• Your assignment
The data should be duplicated exactly, with every word kept as it is.

· · · · · · ·

/-- TEARDOWN_COMPLETE (R288, R282): once the runs in flight and the TCOPY in progress have landed, but for what an unreachable peer delays
(R416), everything of the context is discarded; requests that have been sent keep their tags until they are answered. -/
def execTeardownComplete (ctx : Nat) (s : State) : Host.Outcome State Fault Refusal :=
  .next (match s.ctx? ctx with
    | none => s
    | some x =>
      let cs := ctxCells s ctx
      let ids := cs.map (·.id)
      let landing := cs.any (fun c => c.runs.length ≠ (cutRuns s c).length) || s.cores.any (fun k => k.tcopy.any (fun q => ids.contains q.cell && !cutCopy s q))
      if x.state ≠ .stopping || landing then s
      else
        let mine (t : Tid) : Bool := ids.contains t.cell
        let moving (w : Asker) : Bool := match w with
          | .run c _ _ => ids.contains c
          | .tcopy _ req => s.cores.any (fun k => k.tcopy.any (fun q => q.id = req && ids.contains q.cell))
          | _ => false
        let gangs := s.gangs.filter (fun g => ((s.kernel? g.kernel).map (·.ctx)) = some ctx)
        let s := { s with
          cells := s.cells.filter (fun c => c.ctx ≠ ctx), gangs := s.gangs.filter (fun g => !(gangs.any (fun h => h.id = g.id))),
          late := s.late.filter (fun e => !mine e.t), reqs := s.reqs.filter (fun q => q.ctx ≠ ctx), replies := s.replies.filter (fun q => !q.tree.tids.any mine),
          batchReplies := s.batchReplies.filter (fun b => !mine b.t),
          remote := s.remote.filter (fun q => q.sent || !(unperformed s ids ctx q.use || (match q.use with
            | .ask w => moving w
            | _ => false))),
          asks := s.asks.filter (fun q => !(unperformed s ids ctx (.ask q.who) || moving q.who)),
          cores := s.cores.map (fun (k : Core) => { k with tcopy := k.tcopy.filter (fun q => !ids.contains q.cell) }),
          copyJobs := s.copyJobs.filter (fun c => c.ctx ≠ ctx), colls := s.colls.filter (fun c => c.ctx ≠ ctx),
          owners := s.owners.filter (fun o => !mine o.t), devWrites := s.devWrites.filter (fun w => w.ctx ≠ ctx) }
        let s := (dedup (cs.map (·.core))).foldl carveFor s
        report (s.modCtx ctx (fun c => { c with state := .dead, busy := false, parking := false })) 0x17F 3 ctx)

/-- CTX_FREE (R282): the id is free again. -/
def execCtxFree (ctx : Nat) (s : State) : Host.Outcome State Fault Refusal :=
  onCtx s .ctxFree ctx [.dead] (fun _ => done { s with contexts := s.contexts.filter (fun c => c.id ≠ ctx), kernels := s.kernels.filter (fun k => k.ctx ≠ ctx) } .ctxFree 0)

end Sys2Proof.Machine
end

· · · · · · ·

• Output for this exercise
/-- TEARDOWN_COMPLETE (R288, R282): once the runs in flight and the TCOPY in progress have landed, but for what an unreachable peer delays
(R416), everything of the context is discarded; requests that have been sent keep their tags until they are answered. -/
def execTeardownComplete (ctx : Nat) (s : State) : Host.Outcome State Fault Refusal :=
  .next (match s.ctx? ctx with
    | none => s
    | some x =>
      let cs := ctxCells s ctx
      let ids := cs.map (·.id)
      let landing := cs.any (fun c => c.runs.length ≠ (cutRuns s c).length) || s.cores.any (fun k => k.tcopy.any (fun q => ids.contains q.cell && !cutCopy s q))
      if x.state ≠ .stopping || landing then s
      else
        let mine (t : Tid) : Bool := ids.contains t.cell
        let moving (w : Asker) : Bool := match w with
          | .run c _ _ => ids.contains c
          | .tcopy _ req => s.cores.any (fun k => k.tcopy.any (fun q => q.id = req && ids.contains q.cell))
          | _ => false
        let gangs := s.gangs.filter (fun g => ((s.kernel? g.kernel).map (·.ctx)) = some ctx)
        let s := { s with
          cells := s.cells.filter (fun c => c.ctx ≠ ctx), gangs := s.gangs.filter (fun g => !(gangs.any (fun h => h.id = g.id))),
          late := s.late.filter (fun e => !mine e.t), reqs := s.reqs.filter (fun q => q.ctx ≠ ctx), replies := s.replies.filter (fun q => !q.tree.tids.any mine),
          batchReplies := s.batchReplies.filter (fun b => !mine b.t),
          remote := s.remote.filter (fun q => q.sent || !(unperformed s ids ctx q.use || (match q.use with
            | .ask w => moving w
            | _ => false))),
          asks := s.asks.filter (fun q => !(unperformed s ids ctx (.ask q.who) || moving q.who)),
          cores := s.cores.map (fun (k : Core) => { k with tcopy := k.tcopy.filter (fun q => !ids.contains q.cell) }),
          copyJobs := s.copyJobs.filter (fun c => c.ctx ≠ ctx), colls := s.colls.filter (fun c => c.ctx ≠ ctx),
          owners := s.owners.filter (fun o => !mine o.t), devWrites := s.devWrites.filter (fun w => w.ctx ≠ ctx) }
        let s := (dedup (cs.map (·.core))).foldl carveFor s
        report (s.modCtx ctx (fun c => { c with state := .dead, busy := false, parking := false })) 0x17F 3 ctx)

/-- CTX_FREE (R282): the id is free again. -/
def execCtxFree (ctx : Nat) (s : State) : Host.Outcome State Fault Refusal :=
  onCtx s .ctxFree ctx [.dead] (fun _ => done { s with contexts := s.contexts.filter (fun c => c.id ≠ ctx), kernels := s.kernels.filter (fun k => k.ctx ≠ ctx) } .ctxFree 0)

end Sys2Proof.Machine
end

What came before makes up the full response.